At Game 2 of the 1996 Series against Ichiro Suzuki’s Orix BlueWave, the place was jammed and sounded like you were inside a jet engine, but somehow nobody mentioned anything incongruous about an announced crowd of 45,806 without any empty seats at a park reported as holding 55,000.

About that time I called the Seibu Lions to ask how come Seibu Stadium could hold 50,000 fans for a holiday sellout against the Kintetsu Buffaloes, but max out at just 31,883 against the Yomiuri Giants in the Japan Series. It sure wasn’t the cost of tickets, because at that time a Lions Series game ticket cost only 50 percent more than for the regular season. The Lions answered: “During the Japan Series, the fire department prevents us from seating proles — fans — in the aisles.”

Right.

Then after the 2004 season, when the players went out on strike and the proles stood behind them in their fight against the owners, Nippon Professional Baseball teams decided to announce attendance figures that “approximated reality,” whatever that means. In Nagoya, the Chunichi Dragons apparently only admitted fans in blocks of 100 that year, since all their announced attendances that season ended in “00.”
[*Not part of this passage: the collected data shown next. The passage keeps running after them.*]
/-- A message of kind 0 refused: a kind 6 message goes back and the channel stops (12 R380). -/
def State.refuseData (s : State) (m : Msg) : State :=
  let ch := m.ch.toNat
  let w := s.dev.chanWord ch 0
  let s := s.post 10 0 0 (BitVec.ofNat 64 ch) (m.seq.setWidth 64) (m.src.setWidth 64)
  let back : Msg :=
    { s.dev.toPeer ch 6 with dst := m.src, ch := BitVec.ofNat 8 (fld w 47 40), seq := m.seq }
  (s.emit back).stopChan ch

/-- The acknowledgement of a fabric operation; a cause other than 0 says that it faulted (12 R385). -/
def ackOf (m : Msg) (c : Nat) (reason : Nat) (detail : Word) : Msg :=
  { Msg.rest with kind := 12, dst := m.src, ch := m.ch, seq := m.seq, op := m.op, cause := BitVec.ofNat 6 c,
                  reason := BitVec.ofNat 6 reason, detail := detail }

/-- One element of a put-accumulate (12 R388). -/
def accElem (op : Nat) (old new : Nat) : Nat :=
  match op with
  | 1 => (fAdd .f32 .rne false 0 old new).bits
  | 2 => (fAdd .bf16 .rne false 0 old new).bits
  | 4 => max old new
  | _ => new

/-- Bytes of an element under ACCOP (12 R388). -/
def accSize (op : Nat) : Nat := match op with | 1 => 4 | 2 => 2 | 3 => 2112 | 4 => 4 | _ => 1

/-- A stored pair of anc64 blocks added to another (02 R60, R62; 12 R388): the sum, or the cause of the first block that
faults. A NaN block holds the plain sum of the counts, past 65,536 too, and no ANCHOR_OVERFLOW is raised for it: DESIGN CHOICE, log
entry 85. -/
def ancGroupAdd (old new : List Byte) : Except Cause (List Byte) :=
  let anchor (b : List Byte) (j : Nat) : Nat := (b.getD (32 * j) 0).toNat
  let count (b : List Byte) (j : Nat) : Nat := numLE ((b.drop (32 * j + 1)).take 3)
  let word (b : List Byte) (j i : Nat) : Nat := numLE ((b.drop (64 + 1024 * j + 8 * i)).take 8)
  let block (j : Nat) : Except Cause (List Byte × List Byte) :=
    let c := count old j + count new j
    if anchor old j = 255 ∨ anchor new j = 255 then
      .ok (bytesLE 32 (255 + 256 * c), List.replicate 1024 0)
    else if anchor old j ≠ anchor new j then .error .anchorMismatch
    else if c > 65536 then .error .anchorOverflow
    else .ok (bytesLE 32 (anchor old j + 256 * c),
              (List.range 128).flatMap fun i => bytesLE 8 (word old j i + word new j i))
  match block 0, block 1 with
  | .ok a, .ok b => .ok (a.1 ++ b.1 ++ a.2 ++ b.2)
  | .error e, _ => .error e
  | _, .error e => .error e

/-- A put-accumulate's destination is aligned as its operation asks (12 R388). -/
def accAligned (op : Nat) (sd : FSide) (len : Nat) : Bool :=
  match op, sd with
  | 3, .sp _ off =>
    (off % 0x40000) % 2112 == 0 && len % 2112 == 0 &&
      (List.range (len / 2112)).all fun i => (off + 2112 * i) / 0x40000 == (off + 2112 * i + 2111) / 0x40000
  | 3, .glob a => a % 64 == 0 && len % 2112 == 0
  | op, .sp _ off => off % accSize op == 0 && len % accSize op == 0
  | op, .glob a => a % accSize op == 0 && len % accSize op == 0

/-- A place moved on by n bytes. -/
def FSide.plus : FSide → Nat → FSide
  | .glob a, n => .glob (a + n)
  | .sp c off, n => .sp c (off + n)

/-- The elements of a put-accumulate of a group combined one after the other, those written noted: how often arrival counts
passed, and the first fault (12 R388, R393). -/
def State.accumulate (s : State) (g op : Nat) (sd : FSide) (data : List Byte) : State × Nat × Option (Cause × Nat) :=
  let n := accSize op
  ((pieces n data.length data).zip (List.range data.length)).foldl (fun r q =>
    let at' := sd.plus (n * q.2)
    let old := r.1.fabRead 0 at' n
    match (if op = 3 then ancGroupAdd old q.1 else .ok (bytesLE n (accElem op (numLE old) (numLE q.1)))) with
    | .ok bs =>
      let w := (r.1.noteWrote g at' n).fabWrite 0 at' bs
      (w.1, r.2.1 + w.2, r.2.2)
    | .error c => (r.1, r.2.1, r.2.2.orElse fun _ => some (c, n * q.2))) (s, 0, none)

/-- The low bits of a place, for DETAIL (07 R235). -/
def FSide.low : FSide → Word
  | .glob a => BitVec.ofNat 64 a
  | .sp _ off => BitVec.ofNat 64 off

/-- The counters that a put raises at its destination, and its acknowledgement (12 R385, R389). -/
def State.putDone (s : State) (m : Msg) (passed : Nat) : State :=
  let n := if m.runit then passed else 1
  let s := if m.rcen && n != 0 then s.raise m.rdie.toNat m.rctr.toNat (BitVec.ofNat 64 n) else s
  s.emit (ackOf m 0 0 0)

/-- A put or put-accumulate performed (12 R387 to R389). -/
def State.performPut (s : State) (m : Msg) : State :=
  match fabSide m.word1 m.data.length with
  | none => s.emit (ackOf m Cause.triggerTable.code.toNat 0 0)
  | some sd =>
    let s := s.fabConflict 0 sd m.data.length
    if m.kind = 7 then
      let r := (s.noteWrote m.ch.toNat sd m.data.length).fabWrite 0 sd m.data
      r.1.putDone m r.2
    else if m.accop.toNat > 4 ∨ !accAligned m.accop.toNat sd m.data.length then
      s.emit (ackOf m Cause.engineFault.code.toNat Cause.bankFormat.code.toNat sd.low)
    else
      let r := s.accumulate m.ch.toNat m.accop.toNat sd m.data
      match r.2.2 with
      | none => r.1.putDone m r.2.1
      | some (c, o) => r.1.emit (ackOf m c.code.toNat 0 (sd.plus o).low)

/-- The fired operation that an answer belongs to: its die and itself (12 R385). -/
def State.opOf (s : State) (m : Msg) : Option (Nat × FiredOp) :=
  ((s.die (m.op % 2)).fired.find? fun o => o.id == m.op / 2).map fun o => (m.op % 2, o)

/-- A channel of a group whose peer is a device (12 R392). -/
def Dev.rootChannel (d : Dev) (g : Nat) (src : BitVec 16) : Option Nat :=
  (List.range 256).find? fun ch =>
    bit (d.chanWord ch 0) 63 && d.chanGroup ch == g && fld (d.chanWord ch 0) 15 0 == src.toNat

/-- The channel that a barrier arrival at the root is counted on (12 R392). Slots holds one more than the channel of a barx executed
at the root. -/
def Dev.arrivalChannel (d : Dev) (m : Msg) : Option Nat :=
  if m.slots = 0 then d.rootChannel m.ch.toNat m.src else some (m.slots - 1)

/-- A barrier arrival matches its channel (12 R392). -/
def Dev.arrivalMatch (d : Dev) (m : Msg) : Bool :=
  match d.arrivalChannel m with
  | some c => fld (d.chanWord c 4) 63 48 == m.seq.toNat
  | none => false

/-- What a message's access to memory meets before it is performed (08 R256, R263; 12 R386, R387, R392). -/
def State.msgReach (s : State) (m : Msg) : Reach :=
  let side (w : Word) (n : Nat) (u : Use) : Reach :=
    match fabSide w n with
    | none => .ok
    | some sd => s.fabReach 0 u sd n
  match m.kind.toNat with
  | 0 =>
    if s.accepts m then
      let c := s.dev.destCore m.ch.toNat
      let r := (s.core c).ring (s.dev.destRing m.ch.toNat)
      let ts := ((s.fillsSlots m).flatMap fun i => slotTilesFor (r.slot i) m.sbytes).filter (s.core c).unfilled
      if ts.isEmpty then .ok else .fills c ts
    else .ok
  | 2 =>
    if s.dev.arrivalMatch m then
      s.fabReach 0 .write (.glob (fld (s.dev.group m.ch.toNat).gbuf 55 6 * 64)) (2 * fld (s.dev.group m.ch.toNat).w0 31 16)
    else .ok
  | 7 => side m.word1 m.data.length .write
  | 8 => side m.word1 m.data.length (if m.accop = 0 then .write else .readWrite)
  | 9 => side m.fromAddr m.len .read
  | 10 =>
    match s.opOf m with
    | some (_, o) => side (o.words.getD 5 0) m.data.length .write
    | none => .ok
  | _ => .ok

/-- A message waits behind one that waits: a counter add behind the puts of the same die of the same device (12 R385), a
channel's data behind its earlier data (12 R375, R380). -/
def msgBehind (before : List (Nat × Msg)) (m : Msg) : Bool :=
  before.any fun q =>
    (m.kind == 11 && (q.2.kind == 7 || q.2.kind == 8) && q.2.src == m.src && q.2.op % 2 == m.op % 2) ||
      (m.kind == 0 && q.2.kind == 0 && q.2.ch == m.ch)

/-- A fired operation completes or faults as its answer says (12 R385). -/
def State.finishOp (s : State) (m : Msg) : State :=
  match s.opOf m with
  | none => s
  | some (d, o) =>
    let s := s.dropOp d o.id
    if o.dead then s
    else if m.cause = 0 then s.raises d (doneRaises o.words)
    else
      match (([.engineFault, .triggerTable, .anchorMismatch, .anchorOverflow] : List Cause).find? fun c => c.code == m.cause) with
      | some c => s.trellisFault d o c m.reason.toNat m.detail.toNat
      | none => s

/-- A context's barrier on a channel of a group released (12 R392; 10 R330). -/
def Ctx.releaseBar (d : Dev) (g seq : Nat) (x : Ctx) : Ctx :=
  let hit (b : Nat × Nat × Bool) : Bool := d.chanGroup b.1 == g && b.2.1 == seq
  let y := { x with barSent := x.barSent.map fun b => if hit b then (b.1, b.2.1, true) else b }
  match x.atBarx fun ch => y.barSent.any fun b => b.1 == ch && b.2.2 with
  | some _ => { y with run := .ready }
  | none => y

/-- Arrivals that a test picks are answered, released or refused (12 R380, R392). -/
def State.answered (s : State) (f : Nat × Nat → Bool) : State :=
  s.modDev fun d => { d with barOut := d.barOut.filter fun q => !f q }

/-- The contexts of this device blocked at an episode released (12 R392). -/
def State.freeBarrier (s : State) (g seq : Nat) : State :=
  (s.mapCtxs (Ctx.releaseBar s.dev g seq)).answered fun q => s.dev.chanGroup q.1 == g && q.2 == seq

/-- An absence token stands for an episode (10 R331). -/
def Dev.absent (d : Dev) (g seq : Nat) : Bool := d.absences.any fun a => a.group == g && a.seq == seq

/-- An episode whose arrivals are complete and that no absence holds open is released: BRSEQ of its channels advances
and every source recorded is told (12 R392). -/
def State.tryRelease (s : State) (g seq : Nat) : State :=
  match s.dev.episodes.find? fun e => e.group == g && e.seq == seq with
  | none => s
  | some e =>
    if e.srcs.length < fld (s.dev.group g).w0 31 16 ∨ s.dev.absent g seq then s
    else
      let s := e.chans.eraseDups.foldl (fun s ch => s.chanFld ch 4 63 48 ((seq + 1) % 65536)) s
      let s := s.modDev fun d => { d with episodes := d.episodes.filter fun f => f != e }
      e.srcs.eraseDups.foldl (fun s src =>
        if BitVec.ofNat 16 src = s.dev.id then s.freeBarrier g seq
        else s.emit { barMsg 2 g seq (BitVec.ofNat 16 src) with op := 1 }) s

/-- A group's abort begins: flits to its peers on the first abort of an episode, SEEN where it is COMPLETE; a RUNNING
slot is aborted as the cycle ends, after the cycle's counter updates (12 R393). -/
def State.beginAbort (s : State) (g : Nat) : State :=
  let q := s.dev.group g
  let s :=
    if q.forwarded then s
    else
      let chans := (List.range 256).filter fun ch => bit (s.dev.chanWord ch 0) 63 && s.dev.chanGroup ch == g
      let s := chans.foldl (fun s ch => s.emit { s.dev.toPeer ch 5 with ch := BitVec.ofNat 8 g }) s
      let ents := [0, 1].flatMap fun d =>
        (s.die d).armed.filterMap fun e =>
          let w := (s.die d).word e 0
          if fld w 55 50 = g then some w else none
      ents.foldl (fun s w => s.emit
        { Msg.rest with kind := 5, dst := BitVec.ofNat 16 (fld w 15 0), route := BitVec.ofNat 2 (fld w 49 48),
                        hops := BitVec.ofNat 4 (fld w 47 44), ch := BitVec.ofNat 8 g }) s
  let s := s.modGroup g fun q => { q with forwarded := true }
  if q.state = 2 then s.modGroup g fun q => { q with w0 := setFld q.w0 62 62 1 }
  else if q.state = 1 then s.modDev fun d => { d with abortsDue := if d.abortsDue.contains g then d.abortsDue else d.abortsDue ++ [g] }
  else s

/-- Contexts with an uncompleted send on a channel of a group, each once, with the ordinal (12 R393). -/
def State.sendersOf (s : State) (g : Nat) : List (Nat × Cmd) :=
  s.cores.flatMap fun q => (q.2.cmds.filter fun m => m.fn == 5 && s.dev.chanGroup m.aux == g).map fun m => (q.1, m)

/-- An arm command is one of an entry of a group (12 R393). -/
def Cmd.armsFor (m : Cmd) (g : Nat) : Bool := m.fn == 6 && fld (BitVec.ofNat 64 (numLE (m.data.take 8))) 55 50 == g

/-- The arm commands that still wait to arm an entry of a group (12 R393). -/
def State.armsOf (s : State) (g : Nat) : List (Nat × Cmd) :=
  s.cores.flatMap fun q => (q.2.cmds.filter fun m => m.armsFor g).map fun m => (q.1, m)

/-- The commands that pre-emption saved (10 R329). -/
def State.savedCmds (s : State) : List Cmd := s.dev.gangs.flatMap fun q => q.2.groups.flatMap SavedGroup.cmds

/-- Saved commands that a test picks removed. -/
def State.dropSaved (s : State) (f : Cmd → Bool) : State :=
  s.modDev fun d =>
    { d with gangs := d.gangs.map fun q =>
        (q.1, { q.2 with groups := q.2.groups.map fun h => { h with cmds := h.cmds.filter fun m => !f m } }) }

/-- Queued messages that a test picks never leave; what a port holds of them goes with them. -/
def Dev.dropOut (f : Msg → Bool) (d : Dev) : Dev :=
  let size (l : List (Nat × Msg)) : Nat := l.foldl (fun n o => n + Msg.flits o.2) 0
  let ports := (d.outbox.filter fun o => f o.2).map Prod.fst |>.eraseDups
  { d with
    outbox := d.outbox.filter fun o => !f o.2,
    ports := ports.foldl (fun t p =>
      let q := Tab.get t Port.reset p
      let l := d.outbox.filter fun o => o.1 == p
      let sent := match l.head? with
        | some o => if f o.2 then 0 else size l - q.queued
        | none => 0
      Tab.set t p { q with queued := size (l.filter fun o => !f o.2) - sent }.judge) d.ports }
On Opening Day, April 1, 2005, the pressbox automatons who had been dutifully reporting Tokyo Dome had been filled with 55,000 fans at every Giants game for years, reported a full house of 43,684. Since that day, the highest announced attendance has been 46,831.

“Tokyo Dome’s maximum capacity is 46,831. It has always been 46,831.”

SO when NPB announced there would be new rules this year — NPBspeak grammar required at least one “new” rule be an existing one. Baseball has prohibited catchers without the ball from obstructing runners for over 150 years. Yet the practice was accepted in both MLB and NPB despite clearly being against the rules. Rather than admit it hadn’t been enforcing the rule, which is an NPB tradition, a rule — a redundant duplication of the old one — was included in the new package so it could be called “new” with the hope that the proles wouldn’t notice.